↓↓↓

theorem wit_DispatchAndSlotFilling_slots :
    (stocked [someRecord] [] 0).dead = [] ∧ (stocked [someRecord] [] 0).mgmt.ready = true ∧
    (⟨.fillSlot, { core := 0, n := 1 }⟩ : Due) ∉ (stocked [someRecord] [] 0).due ∧ (stocked [someRecord] [] 0).storesBefore 0 someRecord.born = true ∧ (stocked [someRecord] [] 0).freeResident 0 = some 1 ∧
    ((stocked [someRecord] [] 0).core 0).outlist = [] ∧ ((stocked [someRecord] [] 0).core 0).spilled = [] ∧
    (∀ j ∈ [0, 1], ((stocked [someRecord] [] 0).ctx (shadowKey 0 j)).why = none) ∧ ((stocked [someRecord] [] 0).core 0).deque = [] ++ [someRecord] ∧
    (stocked [someRecord] [] 0).bindable 0 someRecord = true ∧ (stocked [someRecord] [] 0).refused someRecord = false ∧
    ((stocked [] [someRecord] 0).core 0).deque = [] ∧ ((stocked [] [someRecord] 0).core 0).inbox = [someRecord] ∧
    (let s := at' (stocked [someRecord] [] 0) { core := 1, n := 0 }
     s.ev.n ≠ s.ev.core ∧ (s.core 0).spilled = [] ∧ (s.core 0).deque = someRecord :: [] ∧ s.storesBefore 0 someRecord.born = true ∧
     s.bindable 1 someRecord = true ∧ s.refused someRecord = false ∧ s.openSlot 1 = some 8) ∧ ((stocked [] [] 0).core 0).deque = [] ∧ ¬(stocked [] [] 0).cycles < (stocked [] [] 0).ev.value := by
  decide

/-- A core whose eight threads all wait, and one whose thread has parked without a frame pool. -/
def waiting : State :=
  { stocked [someRecord] [] 0 with ctxs := (List.range 8).map fun i => (i, { thread [] with run := .waitev 5, waitSince := some 3 }) }

theorem wit_DispatchAndSlotFilling_leaves :
    waiting.hasRecord 0 = true ∧ waiting.freeResident 0 = none ∧ (∀ i < 8, (waiting.ctx (keyOf 0 i)).waitsSince.isSome = true) ∧
    (waiting.ctx (shadowKey 0 0)).run = .vacant ∧ (waiting.ctx (shadowKey 0 1)).run = .vacant ∧ waiting.longestWaiter 0 = some 0 ∧
    (let s := { one (thread []) with ctxs := [(7, { thread [] with run := .parked 4, why := some (.parked 4) })] }
     let c := s.ctx (keyOf 0 7)
     c.run = .parked 4 ∧ c.why = some (.parked 4) ∧ (s.space c.asid.toNat).ctxframe.getLsbD 0 = false ∧
     (∀ n ∈ [0, 1], (s.ctx (shadowKey 0 n)).run = .vacant) ∧ (∀ n < 8, n ≠ 7 → (s.ctx (keyOf 0 n)).why = none) ∧ c.results = [] ∧ c.loads = [] ∧
     c.abort = none ∧ c.answer = none ∧ c.joined = false ∧ c.speculative = false ∧ c.amov = none ∧ c.onMailbox = false ∧ s.postsOut 7 = false ∧ c.draining = false ∧ (s.mx 0).owner ≠ some 7 ∧ s.tokenHolder ≠ some 7) := by
  decide

/-! ### Witnesses: corners of the statements above -/

theorem wit_VectorMovesAndPredicates_corners :
    (plain 0 0 0).mask 1 0 = 0 ∧ (Instr.vperm r3).wf = true ∧ r3.sub.getLsbD 0 = false ∧ (Instr.vmad { r3 with mod := 0xC400 }).wf = true ∧
    ({ r3 with mod := 0xC400 } : R3).sat = true ∧ (Instr.vabs { r3 with b := 0 }).wf = true := by
  decide

theorem wit_TrapsParksReturns_corners :
    (let s := one { thread [] with intrap := true, trappc := 0x1004 }
     s.th.intrap = true ∧ s.th.trappc.toNat % 8 ≠ 0 ∧ (s.th.trappc + 8).toNat % 8 ≠ 0) ∧
    handled.th.intrap = false ∧ handled.th.speculative = false ∧ (handled.space handled.th.asid.toNat).trapvec ≠ 0 ∧
    (State.reset.space 0).trapvec = 0 := by
  decide

/-- A landing ring that owes a record. -/
def owingRecord : State := one { thread [] with ring := some ⟨0x7F80, 128, 0, [⟨0, 1, none, someNotice, false⟩]⟩ }

theorem wit_PopsGuardsStatus_corners : owingRecord.Issues 0 0 [] [dx 31] ∧ 10 % 16 = 10 ∧ owingRecord.th.ring.isSome = true :=
  ⟨issues owingRecord (fe_thread []) _ _, by decide, by decide⟩

/-- X31 is named and empty-idle, with X2 full below it, or X1 is and empty-pending; masks with X0, and of V0. -/
theorem wit_FullEmptyInstructions_corners :
    holed.Issues 0 0 [] [] ∧ holed.th.r.fe (.x 31) = .idle ∧ holed.th.r.fe (.x 2) = .full ∧ holed.th.r.fe (.x 1) = .pending ∧ holed.th.tx = none ∧
    (0x80000004 : BitVec 33).getLsbD 31 = true ∧ (0x80000004 : BitVec 33).getLsbD 32 = false ∧ (2 : BitVec 33).getLsbD 1 = true ∧
    (∀ m < 31, (0x80000004 : BitVec 33).getLsbD m = true → m = 2) ∧
    (1 : BitVec 33).getLsbD 0 = true ∧ (1 : BitVec 33).getLsbD 32 = false ∧ (0x100000001 : BitVec 33).getLsbD 32 = true := by
  refine ⟨⟨by decide, fun _ h => (List.not_mem_nil h).elim, fun _ h => (List.not_mem_nil h).elim⟩, ?_⟩
  decide

/-! ### The manual's check value and a knot scale -/

/-- CRC-32C of the nine characters "123456789" (R324 names the code; the value is the code's published check value). -/
theorem test_crc32c : crc32c [0x31, 0x32, 0x33, 0x34, 0x35, 0x36, 0x37, 0x38, 0x39] = 0xE3069283 := by decide +kernel

/-- Knots from 0 to 8.0 are scaled by 256/8 = 32.0, and a range that is empty has no scale (R124). -/
theorem test_knotScale : knotScale 0 0x41000000 = some 0x42000000 ∧ knotScale 0x41000000 0x41000000 = none := by decide +kernel

end Sys2Proof.Tests
end

section
/-! PROOFS. The vector integer instructions (R97 to R99): the elements of a lane-built register, the typed values as
representatives modulo 2^w, and the three shared forms `vint`, `vpat` and `VCMP`. -/

namespace Sys2Proof.Machine

/-! ### Lanes and elements -/

theorem vat_lanesOf (f : Nat → W32) {i : Nat} (hi : i < 32) : vat (lanesOf f) i = f i := by
  simp [vat, lanesOf, Nat.mod_eq_of_lt hi]

theorem vat_blend (m : W32) (new old : Lanes) {i : Nat} (hi : i < 32) :
    vat (blend m new old) i = if m.getLsbD i then vat new i else vat old i := vat_lanesOf _ hi

/-- The digits of width w below place n, put together. -/
def digitSum (w : Nat) (g : Nat → Nat) (n : Nat) : Nat :=
  (List.range n).foldl (fun a j => a + g j % 2 ^ w * 2 ^ (w * j)) 0

theorem digitSum_succ (w : Nat) (g : Nat → Nat) (n : Nat) :
    digitSum w g (n + 1) = digitSum w g n + g n % 2 ^ w * 2 ^ (w * n) := by
  simp [digitSum, List.range_succ]

theorem digitSum_lt (w : Nat) (g : Nat → Nat) (n : Nat) : digitSum w g n < 2 ^ (w * n) := by
  induction n with
  | zero => simp [digitSum]
  | succ n ih =>
    have hd : g n % 2 ^ w < 2 ^ w := Nat.mod_lt _ (Nat.two_pow_pos w)
    calc digitSum w g (n + 1) = digitSum w g n + g n % 2 ^ w * 2 ^ (w * n) := digitSum_succ w g n
      _ < (g n % 2 ^ w + 1) * 2 ^ (w * n) := by rw [Nat.add_mul]; omega
      _ ≤ 2 ^ w * 2 ^ (w * n) := Nat.mul_le_mul_right _ hd
      _ = 2 ^ (w * (n + 1)) := by rw [← pow_add]; congr 1; ring

/-- Each digit of the sum is the one put there. -/
theorem digitSum_digit (w : Nat) (g : Nat → Nat) {n k : Nat} (hk : k < n) :
    digitSum w g n / 2 ^ (w * k) % 2 ^ w = g k % 2 ^ w := by
  induction n with
  | zero => omega
  | succ n ih =>
    have hp : 0 < 2 ^ (w * k) := Nat.two_pow_pos _
    rw [digitSum_succ]
    obtain hk | rfl : k < n ∨ k = n := by omega
    · obtain ⟨e, rfl⟩ := Nat.exists_eq_add_of_lt hk
      have hpow : 2 ^ (w * (k + e + 1)) = 2 ^ w * 2 ^ (w * e) * 2 ^ (w * k) := by rw [← pow_add, ← pow_add]; congr 1; ring
      rw [hpow, ← Nat.mul_assoc, Nat.add_mul_div_right _ _ hp, Nat.mul_left_comm, Nat.add_mul_mod_self_left, ih hk]
    · rw [Nat.add_mul_div_right _ _ hp, Nat.div_eq_of_lt (digitSum_lt w g k), Nat.zero_add, Nat.mod_mod]

theorem laneOf_toNat {w : Nat} (hw : w ∣ 32) (f : Nat → Nat) (i : Nat) :
    (laneOf w f i).toNat = digitSum w (fun k => f (i * (32 / w) + k)) (32 / w) := by
  have h := digitSum_lt w (fun k => f (i * (32 / w) + k)) (32 / w)
  rw [Nat.mul_div_cancel' hw] at h
  exact Nat.mod_eq_of_lt h

/-- R80, R81: a register made of elements, written under a mask, holds them in the selected lanes and its own elsewhere. -/
theorem velem_blend_laneOf {w : Nat} (hw : w ∣ 32) (m : W32) (g : Nat → Nat) (old : Lanes) {j : Nat} (hj : j < 1024 / w) :
    velem (blend m (lanesOf (laneOf w g)) old) w j = if m.getLsbD (w * j / 32) then g j % 2 ^ w else velem old w j := by
  have hw0 : 0 < w := Nat.pos_of_dvd_of_pos hw (by omega)
  have hi : w * j / 32 < 32 := by
    have := (Nat.lt_div_iff_mul_lt hw0).1 hj
    have := Nat.mul_comm w j
    omega
  unfold velem
  rw [vat_blend _ _ _ hi, vat_lanesOf _ hi]
  split
  · rw [laneOf_toNat hw]
    obtain ⟨n, hn⟩ := hw
    have hn0 : 0 < n := by by_contra h; simp [Nat.eq_zero_of_not_pos h] at hn
    have hdiv : 32 / w = n := by rw [hn, Nat.mul_div_cancel_left _ hw0]
    rw [hdiv, hn, Nat.mul_div_mul_left _ _ hw0, Nat.mul_mod_mul_left, digitSum_digit _ _ (Nat.mod_lt _ hn0), Nat.mul_comm,
      Nat.div_add_mod]
  · rfl

theorem velem_lt (v : Lanes) (w j : Nat) : velem v w j < 2 ^ w := Nat.mod_lt _ (Nat.two_pow_pos w)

↑↑↑

# [ACTIVITY]
What is asked for is an exact copy of the lines above from the one containing "waiting.hasRecord 0 = true" through the one containing "s.th.intrap = true", and only those.

# [RESULT FOR THIS EXERCISE]
    waiting.hasRecord 0 = true ∧ waiting.freeResident 0 = none ∧ (∀ i < 8, (waiting.ctx (keyOf 0 i)).waitsSince.isSome = true) ∧
    (waiting.ctx (shadowKey 0 0)).run = .vacant ∧ (waiting.ctx (shadowKey 0 1)).run = .vacant ∧ waiting.longestWaiter 0 = some 0 ∧
    (let s := { one (thread []) with ctxs := [(7, { thread [] with run := .parked 4, why := some (.parked 4) })] }
     let c := s.ctx (keyOf 0 7)
     c.run = .parked 4 ∧ c.why = some (.parked 4) ∧ (s.space c.asid.toNat).ctxframe.getLsbD 0 = false ∧
     (∀ n ∈ [0, 1], (s.ctx (shadowKey 0 n)).run = .vacant) ∧ (∀ n < 8, n ≠ 7 → (s.ctx (keyOf 0 n)).why = none) ∧ c.results = [] ∧ c.loads = [] ∧
     c.abort = none ∧ c.answer = none ∧ c.joined = false ∧ c.speculative = false ∧ c.amov = none ∧ c.onMailbox = false ∧ s.postsOut 7 = false ∧ c.draining = false ∧ (s.mx 0).owner ≠ some 7 ∧ s.tokenHolder ≠ some 7) := by
  decide

/-! ### Witnesses: corners of the statements above -/

theorem wit_VectorMovesAndPredicates_corners :
    (plain 0 0 0).mask 1 0 = 0 ∧ (Instr.vperm r3).wf = true ∧ r3.sub.getLsbD 0 = false ∧ (Instr.vmad { r3 with mod := 0xC400 }).wf = true ∧
    ({ r3 with mod := 0xC400 } : R3).sat = true ∧ (Instr.vabs { r3 with b := 0 }).wf = true := by
  decide

theorem wit_TrapsParksReturns_corners :
    (let s := one { thread [] with intrap := true, trappc := 0x1004 }
     s.th.intrap = true ∧ s.th.trappc.toNat % 8 ≠ 0 ∧ (s.th.trappc + 8).toNat % 8 ≠ 0) ∧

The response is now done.